● **ENTRIES PROVIDED**:
════
-- ==== Sys2Proof/Laws/SafeWords.lean ====
section
/-! SUPPORT. Laws/SafeWords.lean: the words of the lanes, of memory,
    of synchronization and of the system keep a state safe. -/

namespace Sys2Proof.Machine

set_option Elab.async false

/-! ## IntLogic -/

theorem execIll_safe {s : State} (hs : s.safe = true) :
    SafeOut (execIll s) := by
  unfold execIll
  grind -ring -linarith -lia -order [SafeOut, takeTrap_safe]

theorem affWord_safe (x : Ctl) (m : IMod) (o : Slots) (f : Int → Int → Int) (g : Word → Word → Word) {s0 : State}
    (hs : s0.safe = true) :
    SafeOut (affWord x m o f g s0) := by
  unfold affWord
  grind -ring -linarith -lia -order [SafeOut, regWord_safe]

theorem execIadd_safe (x : Ctl) (m : IMod) (o : Slots) {s : State} (hs : s.safe = true) :
    SafeOut (execIadd x m o s) := by
  unfold execIadd
  grind -ring -linarith -lia -order [SafeOut, affWord_safe]

theorem execIsub_safe (x : Ctl) (m : IMod) (o : Slots) {s : State} (hs : s.safe = true) :
    SafeOut (execIsub x m o s) := by
  unfold execIsub
  grind -ring -linarith -lia -order [SafeOut, affWord_safe]

theorem execIaddc_safe (x : Ctl) (o : Slots) {s : State} (hs : s.safe = true) :
    SafeOut (execIaddc x o s) := by
  unfold execIaddc
  grind -ring -linarith -lia -order [SafeOut, regWord_safe]

theorem execImul_safe (x : Ctl) (m : IMod) (o : Slots) {s : State} (hs : s.safe = true) :
    SafeOut (execImul x m o s) := by
  unfold execImul
  grind -ring -linarith -lia -order [SafeOut, intWord_safe]

theorem execImulh_safe (x : Ctl) (m : IMod) (o : Slots) {s : State} (hs : s.safe = true) :
    SafeOut (execImulh x m o s) := by
  unfold execImulh
  grind -ring -linarith -lia -order [SafeOut, intWord_safe]

theorem execImad_safe (x : Ctl) (m : IMod) (o : Slots) {s : State} (hs : s.safe = true) :
    SafeOut (execImad x m o s) := by
  unfold execImad
  grind -ring -linarith -lia -order [SafeOut, intWord_safe]

theorem divWord_safe (x : Ctl) (m : IMod) (o : Slots) (f : Int → Int → Int × Flags) {s0 : State} (hs : s0.safe = true) :
    SafeOut (divWord x m o f s0) := by
  unfold divWord
  grind -ring -linarith -lia -order [SafeOut, regWord_safe]

theorem execIdiv_safe (x : Ctl) (m : IMod) (o : Slots) {s : State} (hs : s.safe = true) :
    SafeOut (execIdiv x m o s) := by
  unfold execIdiv
  grind -ring -linarith -lia -order [SafeOut, divWord_safe]

theorem execIrem_safe (x : Ctl) (m : IMod) (o : Slots) {s : State} (hs : s.safe = true) :
    SafeOut (execIrem x m o s) := by
  unfold execIrem
  grind -ring -linarith -lia -order [SafeOut, divWord_safe]

theorem execIneg_safe (x : Ctl) (m : IMod) (o : Slots) {s : State} (hs : s.safe = true) :
    SafeOut (execIneg x m o s) := by
  unfold execIneg
  grind -ring -linarith -lia -order [SafeOut, intWord_safe]

theorem execIabs_safe (x : Ctl) (m : IMod) (o : Slots) {s : State} (hs : s.safe = true) :
    SafeOut (execIabs x m o s) := by
  unfold execIabs
  grind -ring -linarith -lia -order [SafeOut, intWord_safe]

theorem execImin_safe (x : Ctl) (m : IMod) (o : Slots) {s : State} (hs : s.safe = true) :
    SafeOut (execImin x m o s) := by
  unfold execImin
  grind -ring -linarith -lia -order [SafeOut, intWord_safe]

theorem execImax_safe (x : Ctl) (m : IMod) (o : Slots) {s : State} (hs : s.safe = true) :
    SafeOut (execImax x m o s) := by
  unfold execImax
  grind -ring -linarith -lia -order [SafeOut, intWord_safe]

theorem execAnd_safe (x : Ctl) (m : IMod) (o : Slots) {s : State} (hs : s.safe = true) :
    SafeOut (execAnd x m o s) := by
  unfold execAnd
  grind -ring -linarith -lia -order [SafeOut, bitWord_safe]

theorem execOr_safe (x : Ctl) (m : IMod) (o : Slots) {s : State} (hs : s.safe = true) :
    SafeOut (execOr x m o s) := by
  unfold execOr
  grind -ring -linarith -lia -order [SafeOut, bitWord_safe]

theorem execXor_safe (x : Ctl) (m : IMod) (o : Slots) {s : State} (hs : s.safe = true) :
    SafeOut (execXor x m o s) := by
  unfold execXor
  grind -ring -linarith -lia -order [SafeOut, bitWord_safe]

theorem execAndn_safe (x : Ctl) (m : IMod) (o : Slots) {s : State} (hs : s.safe = true) :
    SafeOut (execAndn x m o s) := by
  unfold execAndn
  grind -ring -linarith -lia -order [SafeOut, bitWord_safe]

theorem execShl_safe (x : Ctl) (m : IMod) (o : Slots) {s : State} (hs : s.safe = true) :
    SafeOut (execShl x m o s) := by
  unfold execShl
  grind -ring -linarith -lia -order [SafeOut, regWord_safe]

theorem execShr_safe (x : Ctl) (m : IMod) (o : Slots) {s : State} (hs : s.safe = true) :
    SafeOut (execShr x m o s) := by
  unfold execShr
  grind -ring -linarith -lia -order [SafeOut, bitWord_safe]

theorem execSar_safe (x : Ctl) (m : IMod) (o : Slots) {s : State} (hs : s.safe = true) :
    SafeOut (execSar x m o s) := by
  unfold execSar
  grind -ring -linarith -lia -order [SafeOut, bitWord_safe]

theorem execRol_safe (x : Ctl) (m : IMod) (o : Slots) {s : State} (hs : s.safe = true) :
    SafeOut (execRol x m o s) := by
  unfold execRol
  grind -ring -linarith -lia -order [SafeOut, bitWord_safe]
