theorem landHeld_safe {s : State} (hs : s.safe = true) :
    (State.landHeld s).safe = true := by
  unfold State.landHeld
  grind -ring -linarith -lia -order [safe_mk_iff, safe_mem, safe_ctl, foldl_safe, foldl_fst_safe, boardLand_safe]

theorem holdStep_safe {s : State} (hs : s.safe = true) :
    (State.holdStep s).safe = true := by
  unfold State.holdStep
  grind -ring -linarith -lia -order [safe_mk_iff, safe_mem, safe_ctl, foldl_safe, foldl_fst_safe, landHeld_safe,
    boardMiss_safe]

theorem recheckBoards_safe {s : State} (hs : s.safe = true) :
    (State.recheckBoards s).safe = true := by
  unfold State.recheckBoards
  grind -ring -linarith -lia -order [safe_mk_iff, safe_mem, safe_ctl, foldl_safe, foldl_fst_safe, boardStep_safe]

theorem lapBoundary_safe {s : State} (hs : s.safe = true) :
    (State.lapBoundary s).safe = true := by
  unfold State.lapBoundary
  grind -ring -linarith -lia -order [safe_mk_iff, safe_mem, safe_ctl, recheckBoards_safe]

theorem inject_safe {s : State} (hs : s.safe = true) :
    (State.inject s).safe = true := by
  unfold State.inject
  grind -ring -linarith -lia -order [safe_mk_iff, safe_mem, safe_ctl, lapBoundary_safe]

theorem readBodies_safe {s : State} (hs : s.safe = true) :
    (State.readBodies s).safe = true := by
  unfold State.readBodies
  grind -ring -linarith -lia -order [safe_mk_iff, safe_mem, safe_ctl, foldl_safe, foldl_fst_safe]

theorem endReads_safe {s : State} (hs : s.safe = true) :
    (State.endReads s).safe = true := by
  unfold State.endReads
  grind -ring -linarith -lia -order [safe_mk_iff, safe_mem, safe_ctl]

theorem newStep_safe {s : State} (hs : s.safe = true) :
    (State.newStep s).safe = true := by
  unfold State.newStep
  grind -ring -linarith -lia -order [safe_mk_iff, safe_mem, safe_ctl, foldl_safe, foldl_fst_safe, endReads_safe,
    lapBoundary_safe, inject_safe, readBodies_safe, deliverTile_safe, registerBoards_safe]

theorem execRingStep_safe {s : State} (hs : s.safe = true) :
    SafeOut (execRingStep s) := by
  unfold execRingStep
  grind -ring -linarith -lia -order [SafeOut, holdStep_safe, newStep_safe]

theorem execSnextArm_safe (v : Word) {s : State} (hs : s.safe = true) :
    SafeOut (execSnextArm v s) := by
  unfold execSnextArm
  grind -ring -linarith -lia -order [safe_mk_iff, safe_mem, safe_ctl, SafeOut]

theorem execSnextDisarm_safe {s : State} (hs : s.safe = true) :
    SafeOut (execSnextDisarm s) := by
  unfold execSnextDisarm
  grind -ring -linarith -lia -order [safe_mk_iff, safe_mem, safe_ctl, SafeOut]

theorem execRstatClear_safe {s : State} (hs : s.safe = true) :
    SafeOut (execRstatClear s) := by
  unfold execRstatClear
  grind -ring -linarith -lia -order [safe_mk_iff, safe_mem, safe_ctl, SafeOut]

theorem corruptTile_safe {s : State} (index : Nat) (b : Nat) (hs : s.safe = true) :
    (State.corruptTile s index b).safe = true := by
  unfold State.corruptTile
  grind -ring -linarith -lia -order [safe_mk_iff, safe_mem, safe_ctl]

theorem copyEndD_safe {s s0 : State} (c : Cmd) (dsp : Nat) (m : Moves) (fol : Option Follow) (hs : s.safe = true)
    (h0 : s0.safe = true) : ((s.copyEnd c dsp m fol).getD s0).safe = true := by
  cases h : s.copyEnd c dsp m fol with
  | none => exact h0
  | some t => exact copyEnd_safe c dsp m fol hs t h

theorem execCommandCompletion_safe (cmd : Nat) {s0 : State} (hs : s0.safe = true) :
    SafeOut (execCommandCompletion cmd s0) := by
  unfold execCommandCompletion
  dsimp only
  repeat' split
  all_goals grind -ring -linarith -lia -order [SafeOut, startCopies_safe, registerBoards_safe, copyEnd_safe,
    endCmd_safe, boardGo_safe, copyEndD_safe]

/-! ## Conj -/

theorem elemGet_safe {s : State} (c : Cmd) (f : Forest) (size : Bool) (x : Nat) (hs : s.safe = true) :
    (State.elemGet s c f size x).1.safe = true := by
  unfold State.elemGet
  grind -ring -linarith -lia -order [engRead_safe]

theorem keysAll_safe {s : State} (core : Nat) (n0 : List (Acc × Word × Nat)) (hs : s.safe = true) :
    (State.keysAll s core n0).1.safe = true := by
  fun_induction State.keysAll s core n0 <;> grind -ring -linarith -lia -order [engKeys_safe]

theorem elemSet_safe {s : State} (c : Cmd) (f : Forest) (size : Bool) (x : Nat) (v : Nat) (hs : s.safe = true) :
    (State.elemSet s c f size x v).1.safe = true := by
  unfold State.elemSet
  grind -ring -linarith -lia -order [safe_mk_iff, safe_mem, safe_ctl, keysAll_safe, elemGet_safe, engWrite_safe]

theorem forestNow_safe {s : State} (c : Cmd) (frec : Word) (hs : s.safe = true) :
    (State.forestNow s c frec).1.safe = true := by
  unfold State.forestNow
  grind -ring -linarith -lia -order [safe_mk_iff, safe_mem, safe_ctl, engRead_safe]

theorem elemMin_safe {s : State} (c : Cmd) (f : Forest) (x : Nat) (v : Nat) (key : Nat) (hs : s.safe = true) :
    (State.elemMin s c f x v key).1.safe = true := by
  unfold State.elemMin
  grind -ring -linarith -lia -order [safe_mk_iff, safe_mem, safe_ctl, keysAll_safe, peerAsk_safe, atomic_safe,
    engWrite_safe]

theorem compress_safe {s : State} (c : Cmd) (f : Forest) (y : Nat) (z : Nat) (hs : s.safe = true) :
    (State.compress s c f y z).1.safe = true := by
  unfold State.compress
  grind -ring -linarith -lia -order [elemGet_safe, engKeys_safe, elemMin_safe, elemSet_safe]

theorem walkStep_safe {s : State} (c : Cmd) (f : Forest) (nc : Bool) (w : Walk) (hs : s.safe = true) :
    (State.walkStep s c f nc w).1.safe = true := by
  unfold State.walkStep
  grind -ring -linarith -lia -order [safe_mk_iff, safe_mem, safe_ctl, compress_safe, elemGet_safe]

theorem linkStep_safe {s : State} (c : Cmd) (f : Forest) (lo : Nat) (hi : Nat) (hs : s.safe = true) :
    (State.linkStep s c f lo hi).1.safe = true := by
  unfold State.linkStep
  dsimp only
  split
  · grind -ring -linarith -lia -order [elemGet_safe]
  · split
    · grind -ring -linarith -lia -order [elemGet_safe]
    · rename_i sa pl h1 _ s0 ph h2
      have h0 : s0.safe = true := by grind -ring -linarith -lia -order [elemGet_safe]
      refine ite_fst_safe h0 (ite_fst_safe h0 ?_)
      split
      · grind -ring -linarith -lia -order [keysAll_safe]
      · rename_i s1 _ h3
        have hk : s1.safe = true := by grind -ring -linarith -lia -order [keysAll_safe]
        split
        · rename_i h4
          split at h4 <;> grind -ring -linarith -lia -order [elemGet_safe]
        · rename_i s4 n h4
          have h4' : s4.safe = true := by split at h4 <;> grind -ring -linarith -lia -order [elemGet_safe]
          grind -ring -linarith -lia -order [elemSet_safe]

theorem conjThread_safe {s : State} (c : Cmd) (f : Forest) (op : Nat) (nc : Bool) (x : Nat) (y : Nat)
    (hs : s.safe = true) :
    (State.conjThread s c f op nc x y).1.safe = true := by
  unfold State.conjThread
  grind -ring -linarith -lia -order [safe_mk_iff, safe_mem, safe_ctl, walk_safe, walkStep_safe, elemGet_safe,
    linkStep_safe]

theorem endsWith_safe (n : Nat) (r : State × Except EngErr Unit) (hr : r.1.safe = true) :
    (endsWith n r).1.safe = true := by
  unfold endsWith
  split <;> exact hr

theorem goesOn_safe (n : Nat) (r : State × Except EngErr Unit) (hr : r.1.safe = true) :
    (goesOn n r).1.safe = true := by
  unfold goesOn
  split <;> exact hr

theorem putForest_safe {s : State} (c : Cmd) (frec : Word) (lhead : Nat) (mark : Nat) (snap : Nat)
    (hs : s.safe = true) :
    (State.putForest s c frec lhead mark snap).1.safe = true := by
  unfold State.putForest
  grind -ring -linarith -lia -order [engWrite_safe]

theorem snapStep_safe {s : State} (c : Cmd) (f : Forest) (op : Nat) (row : Nat) (hs : s.safe = true) :
    (State.snapStep s c f op row).1.safe = true := by
  unfold State.snapStep
  grind -ring -linarith -lia -order [endsWith_safe, engWrite_safe, putForest_safe, goesOn_safe]

theorem logEntry_safe {s : State} (c : Cmd) (f : Forest) (i : Nat) (hs : s.safe = true) :
    (State.logEntry s c f i).1.safe = true := by
  unfold State.logEntry
  grind -ring -linarith -lia -order [engRead_safe]

theorem undoStep_safe {s : State} (c : Cmd) (f : Forest) (row : Nat) (hs : s.safe = true) :
    (State.undoStep s c f row).1.safe = true := by
  unfold State.undoStep
  grind -ring -linarith -lia -order [endsWith_safe, engWrite_safe, logEntry_safe, goesOn_safe]

theorem reduceRoot_safe {s : State} (c : Cmd) (op : Nat) (out : Word) (q : Nat) (n : Nat) (xs : List Nat)
    (hs : s.safe = true) :
    (State.reduceRoot s c op out q n xs).1.safe = true := by
  unfold State.reduceRoot
  grind -ring -linarith -lia -order [engKeys_safe, peerAsk_safe, atHome_safe, applyReds_safe, engRead_safe,
    engWrite_safe]

theorem relabelStep_safe {s : State} (c : Cmd) (f : Forest) (op : Nat) (inp : Word) (out : Word) (first : Nat)
    (n : Nat) (hs : s.safe = true) :
    (State.relabelStep s c f op inp out first n).1.safe = true := by
  unfold State.relabelStep
  grind -ring -linarith -lia -order [safe_mk_iff, safe_mem, safe_ctl, engRead_safe, reduceRoot_safe, walkStep_safe,
    walk_safe]

theorem endForest_safe {s : State} (c : Cmd) (n : Nat) (hs : s.safe = true) :
    (State.endForest s c n).safe = true := by
  unfold State.endForest
  grind -ring -linarith -lia -order [signal_safe, dropCmd_safe, postRecord_safe]

theorem conjReturn_safe {s : State} (c : Cmd) (thread : Nat) (v : Word) (hs : s.safe = true) :
    (State.conjReturn s c thread v).safe = true := by
  unfold State.conjReturn
  have h1 := dropCmd_safe c.id hs
  generalize s.dropCmd c.id = s1 at h1
  dsimp only
  repeat' split
  all_goals first | exact h1 | exact putWarp_safe _ _ h1 | exact finish_safe _ _ _ _ (putWarp_safe _ _ h1)

theorem conjFail_safe {s : State} (c : Cmd) (st : Nat) (hs : s.safe = true) :
    (State.conjFail s c st).safe = true := by
  unfold State.conjFail
  grind -ring -linarith -lia -order [conjReturn_safe, endCmd_safe]

theorem conjErr_safe {s : State} (c : Cmd) (n0 : EngErr) (hs : s.safe = true) :
    (State.conjErr s c n0).safe = true := by
  unfold State.conjErr
  grind -ring -linarith -lia -order [conjFail_safe, engFault_safe]
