-- ==== Sys2Proof/Tests/Slice0.lean ====
section
/-! SUPPORT. Tests/Slice0.lean: the model's own tests: words the spec writes out, ill-formed terms, single steps on worked
examples of the spec, and for every statement with hypotheses a state that meets them. -/

open Sys2Proof Sys2Proof.Machine

namespace Sys2Proof.Tests

set_option Elab.async false

/-! ## Words written out from Tables 10.1 and 10.12 and the entries' own layouts -/

/-- A word, its upper and its lower half, decodes to an instruction. -/
def ok (hi lo : Nat) (i : Instr) : Bool := decodeTableWord 128 (hi * 2 ^ 64 + lo) = some i
def bare : Ctl := {
  g1 := ⟨false, .p 7⟩, g2 := ⟨false, .p 7⟩, hint := .normal, sched := ⟨false, 0, false⟩, seq := .seq }
def sl (a b c d e : Spec) : Slots := { a := a, b := b, c := c, d := d, e := e, imm := 0 }

theorem test_decode_integer :
    (decodeTableWord 128 0 = some .ill && decodeTableWord 128 (2 ^ 128 - 1) = some .ill &&
  ok 0x0058008040FFFF39 0xC000000000000000 (.iadd bare ⟨.i64, false, false⟩ (sl (.d 0) (.special .tid) (.w 0) .none .none)) &&
  ok 0x0092020441FFFF39 0xC000000000000000 (.isub bare ⟨.i32x2, true, false⟩ (sl (.d 2) (.d 4) (.w 1) .none .none)) &&
  ok 0x00DC020406616239 0xC000000000000000 (.iaddc bare (sl (.d 2) (.d 4) (.d 6) (.p 1) (.p 2))) &&
  ok 0x011C020441FFFF39 0xC000000000000000 (.imul bare ⟨.n64, false, false⟩ (sl (.d 2) (.d 4) (.w 1) .none .none)) &&
  ok 0x0154020441FFFF39 0xC000000000000000 (.imulh bare ⟨.n32x2, false, false⟩ (sl (.d 2) (.d 4) (.w 1) .none .none)) &&
  ok 0x019802044106FF39 0xC000000000000000 (.imad bare ⟨.i64, false, false⟩ (sl (.d 2) (.d 4) (.w 1) (.d 6) .none)) &&
  ok 0x01DA020441FFFF39 0xC000000000000000 (.idiv bare ⟨.i64, true, false⟩ (sl (.d 2) (.d 4) (.w 1) .none .none)) &&
  ok 0x0210020441FFFF39 0xC000000000000000 (.irem bare ⟨.i32x2, false, false⟩ (sl (.d 2) (.d 4) (.w 1) .none .none)) &&
  ok 0x02580204FFFFFF39 0xC000000000000000 (.ineg bare ⟨.i64, false, false⟩ (sl (.d 2) (.d 4) .none .none .none)) &&
  ok 0x029A0204FFFFFF39 0xC000000000000000 (.iabs bare ⟨.i64, true, false⟩ (sl (.d 2) (.d 4) .none .none .none)) &&
  ok 0x02D8020441FFFF39 0xC000000000000000 (.imin bare ⟨.i64, false, false⟩ (sl (.d 2) (.d 4) (.w 1) .none .none)) &&
  ok 0x031C020441FFFF39 0xC000000000000000 (.imax bare ⟨.n64, false, false⟩ (sl (.d 2) (.d 4) (.w 1) .none .none)) &&
  ok 0x03586100B1FFFF39 0xC004200600000000 (.andL { bare with seq := .ifT (.p 1) 6 } ⟨.i64, false, false⟩ (sl (.p 1) (.d 0) (.small 17) .none .none)) &&
  ok 0x0380020441FFFF39 0xC000000000000000 (.orL bare ⟨.i8x8, false, false⟩ (sl (.d 2) (.d 4) (.w 1) .none .none)) &&
  ok 0x03CC020441FFFF39 0xC000000000000000 (.xorL bare ⟨.n16x4, false, false⟩ (sl (.d 2) (.d 4) (.w 1) .none .none)) &&
  ok 0x0418020441FFFF39 0xC000000000000000 (.andn bare ⟨.i64, false, false⟩ (sl (.d 2) (.d 4) (.w 1) .none .none)) &&
  ok 0x04580100B3FFFF39 0xC000000000000000 (.shl bare ⟨.i64, false, false⟩ (sl (.d 1) (.d 0) (.small 19) .none .none)) &&
  ok 0x0490020441FFFF39 0xC000000000000000 (.shr bare ⟨.i32x2, false, false⟩ (sl (.d 2) (.d 4) (.w 1) .none .none)) &&
  ok 0x04D8020441FFFF39 0xC000000000000000 (.sar bare ⟨.i64, false, false⟩ (sl (.d 2) (.d 4) (.w 1) .none .none)) &&
  ok 0x051C020441FFFF39 0xC000000000000000 (.rol bare ⟨.n64, false, false⟩ (sl (.d 2) (.d 4) (.w 1) .none .none)) &&
  ok 0x05580204FFFFFF39 0xC000000000000000 (.clz bare ⟨.i64, false, false⟩ (sl (.d 2) (.d 4) .none .none .none)) &&
  ok 0x05900204FFFFFF39 0xC000000000000000 (.ctz bare ⟨.i32x2, false, false⟩ (sl (.d 2) (.d 4) .none .none .none)) &&
  ok 0x05DC0204FFFFFF39 0xC000000000000000 (.popc bare ⟨.n64, false, false⟩ (sl (.d 2) (.d 4) .none .none .none)) &&
  ok 0x06140204FFFFFF39 0xC000000000000000 (.brev bare ⟨.n32x2, false, false⟩ (sl (.d 2) (.d 4) .none .none .none)) &&
  ok 0x065802044106FF39 0xC000000000000000 (.bfx bare ⟨.i64, false, false⟩ (sl (.d 2) (.d 4) (.w 1) (.d 6) .none)) &&
  ok 0x069C00011AC1C139 0xC000000000000020 (.bfi bare ⟨.n64, false, false⟩ { sl (.d 0) (.d 1) (.d 26) (.imm .sext) (.imm .sext) with imm := 0x20 }) &&
  ok 0x06F002044161FF39 0xC000000000000000 (.sel bare ⟨.e4m3x8, false, false⟩ (sl (.d 2) (.d 4) (.w 1) (.p 1) .none)) &&
  ok 0x071801B0FFFF4139 0xC003E00000000000 (.mov { bare with seq := .goInd 1 } ⟨.i64, false, false⟩ (sl (.d 1) (.small 16) .none .none .none)) &&
  ok 0x075802044106FF39 0xC000000000000000 (.lea bare ⟨.i64, false, false⟩ (sl (.d 2) (.d 4) (.w 1) (.d 6) .none)) &&
  ok 0x07B06985B0FFFF39 0xC005200D00000000 (.icmp { bare with seq := .ifT (.q 1) 13 } ⟨.i64, .eq⟩ (sl (.q 1) (.special .lane) (.small 16) .none .none)) &&
  ok 0x00584242B1FFFF39 0xC00C1FCD00000000 (.iadd { bare with seq := .loop 0 0x1FCD } ⟨.i64, false, false⟩ (sl (.w 2) (.w 2) (.small 17) .none .none))) = true := by decide +kernel

theorem test_decode_packed_and_floating :
    (ok 0x2006020441FFFF39 0xC000000000000000 (.padd bare ⟨.n8x8, true, false⟩ (sl (.d 2) (.d 4) (.w 1) .none .none)) &&
  ok 0x2048020441FFFF39 0xC000000000000000 (.psub bare ⟨.i16x4, false, false⟩ (sl (.d 2) (.d 4) (.w 1) .none .none)) &&
  ok 0x2089020441FFFF39 0xC000000000000000 (.pmul bare ⟨.i16x4, false, true⟩ (sl (.d 2) (.d 4) (.w 1) .none .none)) &&
  ok 0x20CC02044106FF39 0xC000000000000000 (.pmad bare ⟨.n16x4, false, false⟩ (sl (.d 2) (.d 4) (.w 1) (.d 6) .none)) &&
  ok 0x2100020441FFFF39 0xC000000000000000 (.pmin bare ⟨.i8x8, false, false⟩ (sl (.d 2) (.d 4) (.w 1) .none .none)) &&
  ok 0x2154020441FFFF39 0xC000000000000000 (.pmax bare ⟨.n32x2, false, false⟩ (sl (.d 2) (.d 4) (.w 1) .none .none)) &&
  ok 0x21820204FFFFFF39 0xC000000000000000 (.pabs bare ⟨.i8x8, true, false⟩ (sl (.d 2) (.d 4) .none .none .none)) &&
  ok 0x21C4020441FFFF39 0xC000000000000000 (.pavg bare ⟨.n8x8, false, false⟩ (sl (.d 2) (.d 4) (.w 1) .none .none)) &&
  ok 0x220402044106FF39 0xC000000000000000 (.psad bare ⟨.n8x8, false, false⟩ (sl (.d 2) (.d 4) (.w 1) (.d 6) .none)) &&
  ok 0x224202044106FF39 0xC000000000000000 (.pdot bare ⟨.i8x8, true, false⟩ (sl (.d 2) (.d 4) (.w 1) (.d 6) .none)) &&
  ok 0x2282020406FFFF39 0xC000000000000000 (.pcmp bare ⟨.i8x8, .lt⟩ (sl (.d 2) (.d 4) (.d 6) .none .none)) &&
  ok 0x22C8020441FFFF39 0xC000000000000000 (.pshl bare ⟨.i16x4, false, false⟩ (sl (.d 2) (.d 4) (.w 1) .none .none)) &&
  ok 0x230C020441FFFF39 0xC000000000000000 (.pshr bare ⟨.n16x4, false, false⟩ (sl (.d 2) (.d 4) (.w 1) .none .none)) &&
  ok 0x2362020406FFFF39 0xC000000000000000 (.fadd bare ⟨.f32x2, .rz⟩ (sl (.d 2) (.d 4) (.d 6) .none .none)) &&
  ok 0x23B4020406FFFF39 0xC000000000000000 (.fsub bare ⟨.f64, .ru⟩ (sl (.d 2) (.d 4) (.d 6) .none .none)) &&
  ok 0x23D6020406FFFF39 0xC000000000000000 (.fmul bare ⟨.f16x4, .rd⟩ (sl (.d 2) (.d 4) (.d 6) .none .none)) &&
  ok 0x242A02040608FF39 0xC000000000000000 (.fma bare ⟨.f32x2, .rs⟩ (sl (.d 2) (.d 4) (.d 6) (.d 8) .none)) &&
  ok 0x2440020406FFFF39 0xC000000000000000 (.fmin bare ⟨.bf16x4, .rne⟩ (sl (.d 2) (.d 4) (.d 6) .none .none)) &&
  ok 0x2490020406FFFF39 0xC000000000000000 (.fmax bare ⟨.f16x4, .rne⟩ (sl (.d 2) (.d 4) (.d 6) .none .none)) &&
  ok 0x24E00204FFFFFF39 0xC000000000000000 (.fabs bare ⟨.f32x2, .rne⟩ (sl (.d 2) (.d 4) .none .none .none)) &&
  ok 0x25300204FFFFFF39 0xC000000000000000 (.fneg bare ⟨.f64, .rne⟩ (sl (.d 2) (.d 4) .none .none .none)) &&
  ok 0x256C020406FFFF39 0xC000000000000000 (.fcmp bare ⟨.f32x2, .un⟩ (sl (.d 2) (.d 4) (.d 6) .none .none)) &&
  ok 0x25A00204FFFFFF39 0xC000000000000000 (.fclass bare ⟨.f32x2, .rne⟩ (sl (.d 2) (.d 4) .none .none .none)) &&
  ok 0x25C802040608FF39 0xC000000000000000 (.fdot2 bare ⟨.bf16x4, .rna⟩ (sl (.d 2) (.d 4) (.d 6) (.d 8) .none)) &&
  ok 0x2630020406FFFF39 0xC000000000000000 (.fscale bare ⟨.f64, .rne⟩ (sl (.d 2) (.d 4) (.d 6) .none .none))) = true := by decide +kernel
════
● **WHAT THIS TASK INVOLVES**:
Using the data above, print exactly the lines from the line that contains "ok 0x03CC020441FFFF39 0xC000000000000000" through the line that contains "ok 0x06140204FFFFFF39 0xC000000000000000", with both included.

● **ANSWER BOX**:
  ok 0x03CC020441FFFF39 0xC000000000000000 (.xorL bare ⟨.n16x4, false, false⟩ (sl (.d 2) (.d 4) (.w 1) .none .none)) &&
  ok 0x0418020441FFFF39 0xC000000000000000 (.andn bare ⟨.i64, false, false⟩ (sl (.d 2) (.d 4) (.w 1) .none .none)) &&
  ok 0x04580100B3FFFF39 0xC000000000000000 (.shl bare ⟨.i64, false, false⟩ (sl (.d 1) (.d 0) (.small 19) .none .none)) &&
  ok 0x0490020441FFFF39 0xC000000000000000 (.shr bare ⟨.i32x2, false, false⟩ (sl (.d 2) (.d 4) (.w 1) .none .none)) &&
  ok 0x04D8020441FFFF39 0xC000000000000000 (.sar bare ⟨.i64, false, false⟩ (sl (.d 2) (.d 4) (.w 1) .none .none)) &&
  ok 0x051C020441FFFF39 0xC000000000000000 (.rol bare ⟨.n64, false, false⟩ (sl (.d 2) (.d 4) (.w 1) .none .none)) &&
  ok 0x05580204FFFFFF39 0xC000000000000000 (.clz bare ⟨.i64, false, false⟩ (sl (.d 2) (.d 4) .none .none .none)) &&
  ok 0x05900204FFFFFF39 0xC000000000000000 (.ctz bare ⟨.i32x2, false, false⟩ (sl (.d 2) (.d 4) .none .none .none)) &&
  ok 0x05DC0204FFFFFF39 0xC000000000000000 (.popc bare ⟨.n64, false, false⟩ (sl (.d 2) (.d 4) .none .none .none)) &&
  ok 0x06140204FFFFFF39 0xC000000000000000 (.brev bare ⟨.n32x2, false, false⟩ (sl (.d 2) (.d 4) .none .none .none)) &&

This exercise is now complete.